For years, Jon Scheyer watched from the sidelines as Mike Krzyzewski led Duke against the premier teams in college basketball.
But Scheyer has left his mark on Duke’s program in his second season as head coach. With the recent signing of five-star prospect Cooper Flagg, a potential No. 1 pick in the 2025 NBA Draft, the 36-year-old head coach showed he can put Duke in a position to continue competing for more national titles. This is significant. With an icon like Krzyzewski associated with the program, there were concerns that Scheyer would not be able to escape that shadow.
Now it’s starting to look like Scheyer’s program. He has embraced the Name, Image and Likeness (NIL) era. He is willing to acquire players from the transfer portal if they can help him win. And he has embraced the praise and doubts he has encountered since taking over from one of the greatest coaches in college basketball history.
A win over Michigan State and Tom Izzo in the Champions Classic on Tuesday (7 p.m. ET, ESPN) would cement this new era at Duke. Scheyer is the youngest coach in the field that also includes Bill Self of Kansas and John Calipari of Kentucky, whose teams will face off in the nightcap (9:30 p.m. ET, ESPN). But Scheyer has shown the confidence that he too can keep up with the best trainers in the industry.
As we prepare for a matchup between four of the sport’s most prominent programs, here’s why each of these coaches and their teams will – and won’t – win tonight.
7 p.m. ET, ESPN
Odds courtesy of ESPN BET: Duke (-2.5)
Kyle Filipowski scores 25 points in Duke’s season opener
Kyle Filipowski scores 25 points to help lead Duke to a 92-54 win over Dartmouth on Monday night.
Here’s how the Blue Devils will win: With an efficient shot from the backcourt. Kyle Filipowski is a Wooden Award contender and future NBA player. We already know what he’ll bring: He had 25 points, 8 rebounds and 1 block in Friday’s 78-73 home loss to Arizona. However, in the same game, Jeremy Roach, Jared McCain and Tyrese Proctor combined for 34 points on 12-for-31 shooting (5-for-14 from the 3-point line). The trio will have to be better overall to beat a team like Michigan State in the Champions Classic.

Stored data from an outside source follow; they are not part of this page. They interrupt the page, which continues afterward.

-- ==== Sys2Proof/Laws/State.lean ====
section
/-! SUPPORT. What each elementary update of the state leaves in each field: one lemma for each field,
so that no proof unfolds a record update. -/

namespace Sys2Proof.Machine

/-! ### advance -/

@[simp] theorem advance_pending (s : State) (dt : Nat) : (s.advance dt).pending = s.pending := rfl

@[simp] theorem advance_power (s : State) (dt : Nat) : (s.advance dt).power = s.power := rfl

@[simp] theorem advance_estopIn (s : State) (dt : Nat) : (s.advance dt).estopIn = s.estopIn := rfl

@[simp] theorem advance_resetIn (s : State) (dt : Nat) : (s.advance dt).resetIn = s.resetIn := rfl

@[simp] theorem advance_straps (s : State) (dt : Nat) : (s.advance dt).straps = s.straps := rfl

@[simp] theorem advance_started (s : State) (dt : Nat) : (s.advance dt).started = s.started := rfl

@[simp] theorem advance_working (s : State) (dt : Nat) : (s.advance dt).working = s.working := rfl

@[simp] theorem advance_inForce (s : State) (dt : Nat) : (s.advance dt).inForce = s.inForce := rfl

@[simp] theorem advance_image (s : State) (dt : Nat) : (s.advance dt).image = s.image := rfl

@[simp] theorem advance_storing (s : State) (dt : Nat) : (s.advance dt).storing = s.storing := rfl

@[simp] theorem advance_mode (s : State) (dt : Nat) : (s.advance dt).mode = s.mode := rfl

@[simp] theorem advance_arm (s : State) (dt : Nat) : (s.advance dt).arm = s.arm := rfl

@[simp] theorem advance_latch (s : State) (dt : Nat) : (s.advance dt).latch = s.latch := rfl

/-- While no turn waits for its slot, time leaves the scan as it is. -/
theorem advance_scan {s : State} (h : s.scan.place = none ∨ s.scan.replied = false) (dt : Nat) :
    (s.advance dt).scan = s.scan := by
  have e : ∀ t, s.scanAt t = s.scan := by
    intro t
    unfold State.scanAt
    rcases h with h | h
    · rw [h]
    · split
      · rfl
      · split
        · rfl
        · simp [h]
  simp [State.advance, e]

@[simp] theorem advance_nodes (s : State) (dt : Nat) : (s.advance dt).nodes = s.nodes := rfl

@[simp] theorem advance_points (s : State) (dt : Nat) : (s.advance dt).points = s.points := rfl

@[simp] theorem advance_hatches (s : State) (dt : Nat) : (s.advance dt).hatches = s.hatches := rfl

@[simp] theorem advance_ops (s : State) (dt : Nat) : (s.advance dt).ops = s.ops := rfl

@[simp] theorem advance_claims (s : State) (dt : Nat) : (s.advance dt).claims = s.claims := rfl

@[simp] theorem advance_queue (s : State) (dt : Nat) : (s.advance dt).queue = s.queue := rfl

@[simp] theorem advance_granted (s : State) (dt : Nat) : (s.advance dt).granted = s.granted := rfl

@[simp] theorem advance_pumps (s : State) (dt : Nat) : (s.advance dt).pumps = s.pumps := rfl

@[simp] theorem advance_band (s : State) (dt : Nat) : (s.advance dt).band = s.band := rfl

How the Blue Devils will lose: By avoiding baskets at the edge. In the team’s 92-54 season-opening win over Dartmouth last week, Dusan Neskovic (23 points) hurt the Blue Devils with several shots around the rim on backcuts inside. Days later, Oumar Ballo finished Arizona’s victory 6 for 12 (13 points) from inside the arc. If the Spartans attack the rim without much of a challenge, the Blue Devils could leave Chicago with another loss.

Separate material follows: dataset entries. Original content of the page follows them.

/-- After a motion-only change, an update of a pump record. -/
theorem OnlyMotion.updPump {s t : State} (k : OnlyMotion s t) (n : Nat) (f : Pump → Pump)
    (hf : ∀ x, x.num = n → (f x).num = x.num) : OnlyMotion s (t.updPump n f) :=
  k.trans (onlyMotion_updPump t n f hf)

/-- After a motion-only change, an update of the holder table. -/
theorem OnlyMotion.updClaim {s t : State} (k : OnlyMotion s t) (h : Nat) (f : Claim → Claim) :
    OnlyMotion s (t.updClaim h f) :=
  k.trans (onlyMotion_updClaim t h f)

theorem onlyMotion_drive (s : State) (r : Role) (h i v : Nat) :
    OnlyMotion s (s.drive r h i v) := by
  unfold State.drive
  split
  · exact onlyMotion_setOut ..
  · exact .refl s

theorem onlyMotion_drivePump (s : State) (n v : Nat) : OnlyMotion s (s.drivePump n v) := by
  unfold State.drivePump
  split
  · exact onlyMotion_setOut ..
  · exact .refl s

theorem onlyMotion_claimRun (s : State) (h : Nat) : OnlyMotion s (s.claimRun h) :=
  ⟨rfl, rfl, rfl, rfl, rfl⟩

theorem onlyMotion_claimStop (s : State) (h : Nat) : OnlyMotion s (s.claimStop h) :=
  ⟨rfl, rfl, rfl, rfl, rfl⟩

theorem onlyMotion_claimFree (s : State) (h : Nat) : OnlyMotion s (s.claimFree h) :=
  ⟨rfl, rfl, rfl, rfl, rfl⟩

theorem onlyMotion_claimGrant (s : State) (h l : Nat) : OnlyMotion s (s.claimGrant h l) :=
  ⟨rfl, rfl, rfl, rfl, rfl⟩

theorem onlyMotion_claimTouch (s : State) (h l : Nat) : OnlyMotion s (s.claimTouch h l) := by
  unfold State.claimTouch
  split
  · exact onlyMotion_claimRun ..
  · exact .refl s

theorem onlyMotion_joinQueue (s : State) (e : Entry) : OnlyMotion s (s.joinQueue e) :=
  ⟨rfl, rfl, rfl, rfl, rfl⟩

theorem onlyMotion_noteEntry (s : State) (h d : Nat) (b : Bool) :
    OnlyMotion s (s.noteEntry h d b) := ⟨rfl, rfl, rfl, rfl, rfl⟩

theorem onlyMotion_noteEmpty (s : State) : OnlyMotion s s.noteEmpty := by
  unfold State.noteEmpty
  split <;> exact ⟨rfl, rfl, rfl, rfl, rfl⟩

theorem onlyMotion_dropEntry (s : State) (h : Nat) : OnlyMotion s (s.dropEntry h) := by
  unfold State.dropEntry
  split
  · refine OnlyMotion.trans ?_ (onlyMotion_noteEmpty _)
    exact ⟨rfl, rfl, rfl, rfl, rfl⟩
  · exact .refl s

theorem onlyMotion_dropGrant (s : State) (h : Nat) : OnlyMotion s (s.dropGrant h) := by
  unfold State.dropGrant
  split
  · refine OnlyMotion.trans ?_ (onlyMotion_noteEmpty _)
    exact ⟨rfl, rfl, rfl, rfl, rfl⟩
  · exact .refl s

theorem onlyMotion_raiseAlarm (s : State) (c : AlarmCode) (sub : Subject) :
    OnlyMotion s (s.raiseAlarm c sub) := ⟨rfl, rfl, rfl, rfl, rfl⟩

theorem onlyMotion_clearAlarm (s : State) (c : AlarmCode) (sub : Subject) :
    OnlyMotion s (s.clearAlarm c sub) := ⟨rfl, rfl, rfl, rfl, rfl⟩

theorem onlyMotion_setAlarm (s : State) (b : Bool) (c : AlarmCode) (sub : Subject) :
    OnlyMotion s (s.setAlarm b c sub) := by
  unfold State.setAlarm
  split <;> exact ⟨rfl, rfl, rfl, rfl, rfl⟩

/-! ### Hatch Table and valves -/

theorem onlyMotion_refresh (s : State) (h : Nat) : OnlyMotion s (s.refresh h) := by
  unfold State.refresh
  split
  · exact .refl s
  · rename_i old hold
    dsimp only
    have num : ∀ x : Hatch, x.num = h → (s.deriveHatch old).num = x.num := by
      intro x hx
      have hn : old.num = h := by simpa using List.find?_some hold
      rw [hx, ← hn]
      rfl
    have step : ∀ (c : Prop) [Decidable c] (x y : State), OnlyMotion s x → OnlyMotion s y →
        OnlyMotion s (if c then x else y) := by
      intro c _ x y hx hy
      split <;> assumption
    have base := onlyMotion_updHatch s h (fun _ => s.deriveHatch old) num
    refine step _ _ _ (OnlyMotion.trans ?_ (onlyMotion_setAlarm ..)) ?_
    all_goals
      exact step _ _ _ base (base.trans (onlyMotion_setAlarm ..))

theorem onlyMotion_zeroRole (s : State) (r : Role) (h : Nat) (is : List Nat) :
    OnlyMotion s (s.zeroRole r h is) :=
  OnlyMotion.foldl (fun x i => onlyMotion_drive x r h i 0) is s

theorem onlyMotion_writeDriven (s : State) (hr : Hatch) (st : Step) (v : Nat) :
    OnlyMotion s (s.writeDriven hr st v) :=
  OnlyMotion.foldl (fun x i => onlyMotion_drive x st.driven hr.num i _) _ s

theorem onlyMotion_openValves (s : State) (hr : Hatch) (st : Step) (v : Nat) :
    OnlyMotion s (s.openValves hr st v) :=
  (onlyMotion_zeroRole ..).trans (onlyMotion_writeDriven ..)

theorem onlyMotion_shutValves (s : State) (h : Nat) (st : Step) :
    OnlyMotion s (s.shutValves h st) :=
  (onlyMotion_zeroRole ..).trans (onlyMotion_zeroRole ..)

theorem onlyMotion_shutAllValves (s : State) : OnlyMotion s s.shutAllValves :=
  OnlyMotion.foldl (fun x (p : Point) => onlyMotion_setOut x p.node p.point 0) _ s

/-! ### Hatch Engine -/

theorem onlyMotion_classifierIdle (s : State) (h : Nat) : OnlyMotion s (s.classifierIdle h) :=
  onlyMotion_updHatch _ _ _ fun _ _ => rfl

theorem onlyMotion_classifierStart (s : State) (h : Nat) : OnlyMotion s (s.classifierStart h) :=
  onlyMotion_updHatch _ _ _ fun _ _ => rfl

theorem onlyMotion_endMotion (s : State) (o : Op) : OnlyMotion s (s.endMotion o) := by
  unfold State.endMotion
  dsimp only
  refine OnlyMotion.trans ?_ (onlyMotion_classifierIdle ..)
  refine OnlyMotion.trans ?_ (onlyMotion_dropGrant ..)
  split
  · exact onlyMotion_shutValves ..
  · exact .refl s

Tom Izzo isn’t afraid to change the starting lineup after losing to James Madison
Tom Izzo talks about what changes need to be made after Michigan State was upset at home by James Madison.
Here’s how the Spartans will win: With a strong defense from Mady Sissoko against Filipowski and a return to last season’s shooting success. Yes, 3-point ace Joey Hauser is gone, but three players who made at least 36% of their shots from long range in Big Ten games a season ago — AJ Hoggard, Tyson Walker, Jaden Akins — are back. Michigan State may not be as cold as it has been heading into the 2023-24 season.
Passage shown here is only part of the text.